CS 747: Foundations of Intelligent and Learning Agents
(Autumn 2022)
(Picture source: Maxxl2, CC BY-SA 4.0, via Wikimedia Commons)
(Page last edited .)
Instructor
Shivaram Kalyanakrishnan
Office: Room 220, New CSE Building
Phone: 7704
E-mail: shivaram@cse.iitb.ac.in
Teaching Assistants
Santhosh Kumar G.
E-mail: santhoshkg@iitb.ac.in
Ashutosh Sathe
E-mail: absathe@cse.iitb.ac.in
Aishwarya Mishra
E-mail: 213050010@iitb.ac.in
Vibhav Aggarwal
E-mail: vibhav.agg@iitb.ac.in
Adit Akarsh
E-mail: 19d070003@iitb.ac.in
Thomas Jacob
E-mail: 190070068@iitb.ac.in
Bhavini Jeloka
E-mail: bhavini_jeloka@iitb.ac.in
Aaron Jerry Ninan
E-mail: 190100001@iitb.ac.in
Sheel Shah
E-mail: 19d070052@iitb.ac.in
Meetings
Lectures will be held during Slot 14: 5.30 p.m. – 6.55
p.m. Tuesdays and Fridays in LA 001. The instructor will be
available for consultation immediately following class, up to 7.30
p.m., on both Tuesdays and Fridays. He will also hold office hours
(220, New CSE Building) 11.00 a.m. - 12.00 p.m. Wednesdays.
Course Description
Today's computing systems are increasingly adaptive and autonomous:
they are akin to intelligent, decision-making "agents". With its roots
in artificial intelligence and machine learning, this course covers
the foundational principles of designing such agents. Topics covered
include: (1) agency, intelligence, and learning; (2) exploration and
multi-armed bandits; (3) Markov Decision Problems and planning; (4)
reinforcement learning; (5) multi-agent systems and multi-agent
learning; and (6) case studies.
The course will adopt a "hands-on" approach, with programming
assignments designed to highlight the relationship between theory and
practice. Case studies will offer an end-to-end view of deployed
agents. It is hoped that students can apply the learnings from this
course to the benefit of their respective pursuits in various areas of
computer science and related fields.
Prerequisites
The course is open to all Ph.D. students, all masters students, and
undergraduate/dual-degree students in their fourth or higher year of
study. The course is also open to undergraduate/dual-degree students
in their third year of study, provided their CPI is 8.50 or
higher. The instructor regrets having to deny registration to many
interested undergraduate/dual-degree students in their third year; the
restriction is necessary to keep the class strength within the
capacity of the largest available classroom on campus.
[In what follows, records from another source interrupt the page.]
-- ==== Sys2Proof/Machine/LegControl.lean ====
section
/-! DEFINITION. The leg controller: the transitions between the states of a leg, in both roles, with what each rule does
beyond the entry of R22 (R25 to R46, R94 to R101, R106 to R118). -/

namespace Sys2Proof.Machine

/-! ### Entries the HUB leads -/

/-- A HUB queues a PHASE item for a leg, at its negotiated rate (R149). -/
def State.queuePhase (s : State) (g : LegId) (st : PhaseState) (attempt : Nat) : State :=
  s.modLeg g (fun l => l.queuePhase st attempt l.phaseRate)

/-- PHASE(LISTEN, 0, L) (R30, R38, R112). -/
def State.queueListen (s : State) (g : LegId) : State := s.modLeg g (fun l => l.queuePhase .listen 0 .l)

/-- A timer of the leg controller starts. -/
def State.startDeadline (s : State) (g : LegId) (us : Nat) : State :=
  s.modLeg g (fun l => { l with deadline := some (s.after us) })

/-- Entry to PROBE at a HUB: the PROBE item is queued (R28). -/
def State.enterProbe (s : State) (g : LegId) : State :=
  let t := s.enter g .probe .farPresent none
  t.modLeg g (fun l => l.push (.probe (s.ident g)))

/-- The check of R28 on a HUB leg in LISTEN: every window lane PRESENT and no probe holdoff running. -/
def State.checkListen (s : State) (g : LegId) : State :=
  if s.isHub ∧ (s.leg g).state = .listen ∧ (s.leg g).holdoff = none ∧ s.allPresent g then s.enterProbe g else s

/-- The END's probe wait starts in LISTEN with every window lane PRESENT (R45). -/
def State.checkProbeWait (s : State) (g : LegId) : State :=
  if s.isHub = false ∧ (s.leg g).state = .listen ∧ s.allPresent g then
    s.modLeg g (fun l => { l with probeWait := some (s.after 500000) })
  else s

/-- Entry to LISTEN (R28, R45): retrain count 0, flush, the probe holdoff and PHASE(LISTEN) where the causing rule says
so, then a HUB's check or an END's probe wait. -/
def State.enterListen (s : State) (g : LegId) (cause : LegCause) (holdoff phase : Bool) : State :=
  let t := (s.enter g .listen cause none).flush g
  let t := t.modLeg g (fun l =>
    { l with retrains := 0, holdoff := if holdoff then some (s.after 100000) else none })
  let t := if phase then t.queueListen g else t
  (t.checkListen g).checkProbeWait g

/-- Entry to FAULT from any state other than OFF and FAULT (R40). -/
def State.enterFault (s : State) (g : LegId) (why : FaultReason) : State :=
  let old := (s.leg g).state
  if old = .off ∨ old = .fault then s
  else
    let t := s.enter g .fault .faultEntry none
    let t := t.modLeg g (fun l => { l with lastFault := why, faultCount := min 255 (l.faultCount + 1) })
    let t := t.flush g
    t.post .legFault (some g) [byteOf why.code, byteOf (t.leg g).faultCount, byteOf old.code]

/-- Entry to TRAIN at a HUB (R32). -/
def State.enterTrain (s : State) (g : LegId) (cause : LegCause) (attempt : Nat) : State :=
  let t := s.enter g .train cause (some attempt)
  let t := (t.modLeg g (fun l => { l with errCount := 0 })).flush g
  let t := (t.queuePhase g .train attempt).startSearch g
  t.startDeadline g 250000

/-- Entry to ADAPT at a HUB (R33). -/
def State.enterAdapt (s : State) (g : LegId) : State :=
  let t := s.enter g .adapt .trained (s.leg g).attempt
  let t := t.queuePhase g .adapt ((s.leg g).attempt.getD 0)
  (t.startDeadline g 20000).startAdapt g

/-- Entry to VERIFY at a HUB from ADAPT (R34). -/
def State.enterVerify (s : State) (g : LegId) : State :=
  let t := s.enter g .verify .adapted (s.leg g).attempt
  let t := t.queuePhase g .verify ((s.leg g).attempt.getD 0)
  (t.startDeadline g 40000).startVerify g

/-- Entry to UP at a HUB from VERIFY (R35). -/
def State.enterUp (s : State) (g : LegId) : State :=
  let t := s.enter g .up .verified none
  let t := t.modLeg g (fun l => { l with upSince := some s.time })
  (t.handOver g).queuePhase g .run 0

/-- An attempt failure (R36). -/
def State.attemptFails (s : State) (g : LegId) (cause : LegCause) : State :=
  let l := s.leg g
  if l.standbyVerify then s.enterTrain g cause 1
  else if l.attempt.getD 0 < 4 then s.enterTrain g cause (l.attempt.getD 0 + 1)
  else s.enterFault g .trainFailed

/-- A retrain of a leg in UP or DEGRADED (R37). -/
def State.retrain (s : State) (g : LegId) : State :=
  if (s.leg g).retrains < 3 then
    (s.modLeg g (fun l => { l with retrains := l.retrains + 1 })).enterTrain g .retrain 1
  else s.enterFault g .errorLimit

/-- VERIFY decides once both results are present (R35). The Bool says whether the leg enters a state. -/
def State.decideVerify (s : State) (g : LegId) : State × Bool :=
  match (s.leg g).localVerify, (s.leg g).farVerify with
  | some a, some b => (if a && b then s.enterUp g else s.attemptFails g .verifyFailed, true)
  | _, _ => (s, false)

/-- Both ends are trained: TRAIN ends (R33). The Bool says whether the leg enters a state. -/
def State.checkTrained (s : State) (g : LegId) : State × Bool :=
  if (s.leg g).localTrained ∧ (s.leg g).farTrained then (s.enterAdapt g, true) else (s, false)
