-- ==== Sys2Proof/Machine/Engine.lean ====
section
/-! DEFINITION. The HUB's sideband: the arbiter and its grants (R152 to R160), the transaction engine (R126 to R133, R143) and
what each result does. -/

namespace Sys2Proof.Machine

/-! ### The arbiter -/

/-- A transaction of the leg starts: sequence bit toggled, beat number chosen for a DRAIN, expiry timer started, the
command frame going out (R126, R143). -/
def State.beginTx (s : State) (g : LegId) (w : Work) : State :=
  let l := s.leg g
  let b := if w = .drain ∧ l.beatTaken then l.beat + 1 else l.beat
  let t := s.modLeg g (fun l =>
    { l with seq := !l.seq, beat := b, beatTaken := if w = .drain then false else l.beatTaken })
  let x : Transaction :=
    { leg := g, work := w, seq := !l.seq, beat := b, phase := .sending, live := true, replyTimer := none,
      backoff := none, expiry := s.after 2000 }
  { t with tx := some x }

/-- The grant's transaction count rises as one starts (R156). -/
def State.countTx (s : State) : State := { s with grant := s.grant.map (fun r => { r with count := r.count + 1 }) }

/-- What the engine starts for a leg at a choice point, if anything: the head item, else a DRAIN beat (R156). -/
def State.startNext (s : State) (g : LegId) : Option State :=
  match (s.leg g).queue.head? with
  | some i => some ((s.beginTx g (.item i)).modLeg g (fun l => l.popped s.role)).countTx
  | none =>
    if 0 < (s.leg g).beacon.val ∧ (s.leg g).drainDone = false then some (s.beginTx g .drain).countTx else none

/-- The pass-over count of a leg at the end of a grant held by leg `h` (R154). -/
def Leg.passedOver (l : Leg) (held : Bool) : Nat :=
  if held then 0 else if 0 < l.demand then min 12 (l.passOver + 1) else 0

/-- The end of a grant: the pass-over counts change (R154). -/
def State.endGrant (s : State) (r : Grant) : State :=
  { s.mapLegs (fun g l => { l with passOver := l.passedOver (g == r.leg) }) with grant := none }

/-- With the engine FREE and no grant held: a grant for the leg of highest demand, and its first transaction (R155). -/
def State.choose (s : State) : State :=
  match s.bestLeg with
  | none => s
  | some g => (State.startNext { s with grant := some ⟨g, 0, 8⟩ } g).getD s

/-- The decision of R157, once, after the 7th transaction: the limit becomes 16 where no other leg's demand reaches the
granted leg's. -/
def State.extended (s : State) (r : Grant) : Grant :=
  if r.count = 7 ∧ allLegs.all (fun k => k == r.leg || (s.leg k).demand < (s.leg r.leg).demand) then
    { r with limit := 16 }
  else r

/-- The choice of a HUB at the end of an event with the engine FREE: a choice point where a grant is held, which `ends` ends
(R156 to R158), else the choice of R155. -/
def State.arbitrate (s : State) (ends : Bool) : State :=
  if s.isHub = false ∨ s.tx.isSome then s
  else
    match s.grant with
    | none => s.choose
    | some r0 =>
      let r := s.extended r0
      let st := (s.leg r.leg).state
      if ends ∨ st = .off ∨ st = .fault ∨ r.limit ≤ r.count then (s.endGrant r).choose
      else
        match State.startNext { s with grant := some r } r.leg with
        | some t => t
        | none => (s.endGrant r).choose

/-! ### Results -/

/-- How a transaction ends (R133). -/
inductive TxResult where
  | ack (item : Byte) (more : Bool) (data : List Byte)
  | refuse (why : RefuseReason)
  | lost
  | expired
  deriving DecidableEq, Repr

/-- The result of a tap request as the engine gets it from an EXCHANGE (R59). -/
def TxResult.forEngine (i : WinIx) : TxResult → ReqResult
  | .ack _ _ d => ((parseTapStatus i d).map ReqResult.ack).getD .failure
  | .refuse why => .refuse why
  | .lost => .failure
  | .expired => .failure

/-- The result of an EXCHANGE: far taps, then the training engine where the request's search record stands (R59, R67). -/
def State.exchangeEnds (s : State) (t : Transaction) (i : WinIx) (r : TxResult) : State :=
  let q := r.forEngine i
  let u := match q with
    | .ack st => s.setFarTaps t.leg st
    | _ => s
  if t.live then u.takeResult t.leg i q else u

/-- A good ACK of a FETCH STATUS sets the far status (R137). -/
def State.takeFarStatus (s : State) (g : LegId) (d : List Byte) : State :=
  s.modLeg g (fun l => { l with farStatus := parseFarStatus s.time d })

/-- The result of a FAR_READ's FETCH settles its reply (R146). -/
def State.farFetchEnds (s : State) (t : Transaction) (k : FetchKind) (r : TxResult) : State :=
  match r with
  | .ack _ _ d => (if k = .status then s.takeFarStatus t.leg d else s).farReadDone .ok d
  | .refuse why => s.farReadFailed .refused why.code
  | .lost => s.farReadFailed .lost 0
  | .expired => s.farReadFailed .expired 0

/-- The result of the PROBE (R29, R30). -/
def State.probeEnds (s : State) (t : Transaction) (r : TxResult) : State :=
  match r with
  | .ack _ _ d => s.probeAck t.leg (parseIdent d)
  | .refuse why => s.probeRefused t.leg why
  | .lost => s.probeFailed t.leg
  | .expired => s.probeFailed t.leg

/-- The result of a DRAIN beat: an ACK's item is taken and applied, and the drain-done mark set where the END has no more
(R143, R153, R159). -/
def State.drainEnds (s : State) (t : Transaction) (r : TxResult) : State :=
  match r with
  | .ack item more d =>
    let u := s.modLeg t.leg (fun l => { l with beatTaken := true, drainDone := l.drainDone || item == 0 || !more })
    u.drained t.leg item d
  | _ => s

/-- The result of a transaction goes to its originator (R133). -/
def State.handOn (s : State) (t : Transaction) (r : TxResult) : State :=
  match t.work with
  | .drain => s.drainEnds t r
  | .item i =>
    match i with
    | .probe _ => s.probeEnds t r
    | .phase st _ _ =>
      match r with
      | .refuse _ => s.phaseRefused t.leg st
      | _ => s
    | .exchange ix _ => s.exchangeEnds t ix r
    | .keepalive =>
      match r with
      | .ack _ _ d => s.takeFarStatus t.leg d
      | _ => s
    | .farFetch k _ => s.farFetchEnds t k r
    | _ => s

/-- The end of this transaction ends the grant: a DRAIN with nothing more, refused or failed, or a loss (R158). -/
def Transaction.endsGrant (t : Transaction) (r : TxResult) : Bool :=
  match r with
  | .lost => true
  | .ack item more _ => t.work == .drain && (item == 0 || !more)
  | _ => t.work == .drain

def Work.isProbe : Work → Bool
  | .item (.probe _) => true
  | _ => false

/-- A transaction ends: its result is handed on, a declaration of loss follows it, then the choice point (R130, R133, R156).
The failure of a leg's PROBE and its loss are one matter (R130). -/
def State.endTx (s : State) (t : Transaction) (r : TxResult) : State :=
  let u := State.handOn { s with tx := none } t r
  let u := if r = .lost ∧ ¬(t.work.isProbe ∧ (s.leg t.leg).state = .probe) then u.sidebandLost t.leg else u
  u.arbitrate (t.endsGrant r)

/-! ### Replies, timeouts, expiry -/

/-- An ACK's data pass the length and content checks of R128, R143 and R197. -/
def ackGood (t : Transaction) (item : Byte) (d : List Byte) : Bool :=
  match t.work with
  | .drain => drainedLength item.toNat == some d.length
  | .item i =>
    d.length == ackLength t.work &&
      (match i with
       | .exchange ix _ => (parseTapStatus ix d).isSome
       | .keepalive => (parseFarStatus 0 d).isSome
       | .farFetch .status _ => (parseFarStatus 0 d).isSome
       | .farFetch .laneInfo _ => laneInfoOk d
       | _ => true)

/-- The item kind of a reply is the command's; to a DRAIN, none or a kind an END queues (R128, R143). -/
def itemGood (t : Transaction) (item : Byte) : Bool :=
  match t.work with
  | .drain => (drainedLength item.toNat).isSome
  | w => item == w.itemCode

/-- The checks of R128 on a reply with a correct CRC; `low` is its response kind, `mid` bits 2 and 3 of its byte 0 (R197). -/
def replyGood (t : Transaction) (low mid : BitVec 2) (f : ResponseBody) : Bool :=
  low != 0 && mid == 0 && f.seq == t.seq && itemGood t f.item &&
    (if low = 1 then ackGood t f.item f.data
     else if low = 3 then (RefuseReason.ofCode f.reason.toNat).isSome
     else true)

/-- A timeout of the current send: the command is resent, or on the third in a row the sideband is lost (R129, R130). -/
def State.timeout (s : State) (t : Transaction) : State :=
  if (s.leg t.leg).timeouts + 1 < 3 then
    { s.modLeg t.leg (fun l => { l with timeouts := l.timeouts + 1 }) with
      tx := some { t with phase := .sending, replyTimer := none } }
  else State.endTx (s.modLeg t.leg (fun l => { l with timeouts := 0 })) t .lost

/-- A good DEFER: back-off of 100 microseconds (R131). -/
def State.backOff (s : State) (t : Transaction) : State :=
  { s with tx := some { t with phase := .backoff, replyTimer := none, backoff := some (s.after 100) } }

/-- A good reply: the timeouts are forgotten, a lost sideband restored, then its kind acts (R128). -/
def State.goodReply (s : State) (t : Transaction) (low : BitVec 2) (f : ResponseBody) : State :=
  let u := (s.modLeg t.leg (fun l => { l with timeouts := 0 })).restoreSideband t.leg
  if low = 1 then u.endTx t (.ack f.item f.more f.data)
  else if low = 2 then u.backOff t
  else u.endTx t (.refuse ((RefuseReason.ofCode f.reason.toNat).getD .badValue))

/-- A response frame arrives on a leg's pair: a reply where the leg's transaction is WAITING and the CRC correct, otherwise
discarded (R128). An END has no transaction and discards it (R122). -/
def State.takeResponse (s : State) (g : LegId) (low mid : BitVec 2) (f : ResponseBody) : State :=
  match s.tx with
  | none => s
  | some t =>
    if s.isHub ∧ t.leg = g ∧ t.phase = .waiting ∧ responseCrcOk low mid f then
      if replyGood t low mid f then s.goodReply t low f else s.timeout t
    else s

/-- The data of DEFER_EXPIRED: command kind, item kind, lane index (R132). -/
def Transaction.expiryData (t : Transaction) : List Byte :=
  [byteOf t.work.command.toNat, t.work.itemCode, byteOf t.work.laneField.val]

/-- The expiry timer of the transaction ends it (R132). -/
def State.expireTx (s : State) (t : Transaction) : State :=
  (s.post .deferExpired (some t.leg) t.expiryData).endTx t .expired

/-- A command frame with a correct CRC arrives on a pair of a HUB (R31). -/
def State.hubHearsCommand (s : State) (g : LegId) : State := (s.enterFault g .roleConflict).arbitrate false

/-- Whether the sideband receiver watches the beacon of a leg's pair: not while a transaction of the leg is in flight (R125). -/
def State.watchesBeacon (s : State) (g : LegId) : Bool := s.isHub && !(s.tx.any (fun t => t.leg == g))

/-- A level received on a leg's pair outside a transaction: beacon level and drain-done mark (R125, R153). -/
def State.takeBeacon (s : State) (g : LegId) (level : Fin 4) : State :=
  if s.watchesBeacon g then
    (s.modLeg g (fun l => { l with beacon := level, drainDone := false })).arbitrate false
  else s

end Sys2Proof.Machine
end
The course does not formally have other courses as
prerequisites. However, lectures and assignments will assume that the
student is comfortable with probability and
algorithms. Introduction
to Probability by Grinstead and Snell is an excellent resource on
basic probability. Any student who is not comfortable with the
contents of chapters 1 through 7 (and is unable to solve the
exercises) is advised against taking CS 747.
The course has an intensive programming component: based on ideas
discussed in class, the student must be able to independently design,
implement, and evaluate programs in python
. The student
must be prepared to spend a significant amount of time on the
programming component of the course.
Students who are unsure about their preparedness for taking the
course are strongly advised to watch the lectures from week 1, 2, and
3 from
the Autumn
2020 offering, to attempt the quizzes from those weeks, and also
to go through Programming Assignment 1. If they are unable to get a
reasonable grasp of the material or to negotiate the quizzes and
programming assignment, they are advised against taking CS 747.
Evaluation
Grades will be based on three programming assignments, each worth
15 marks; a mid-semester examination worth 20 marks; and an
end-semester examination worth 35 marks. All assessments will be
based on individual work.
The programming assignments must be turned in through Moodle. Late
submissions will not be evaluated; they will receive no marks.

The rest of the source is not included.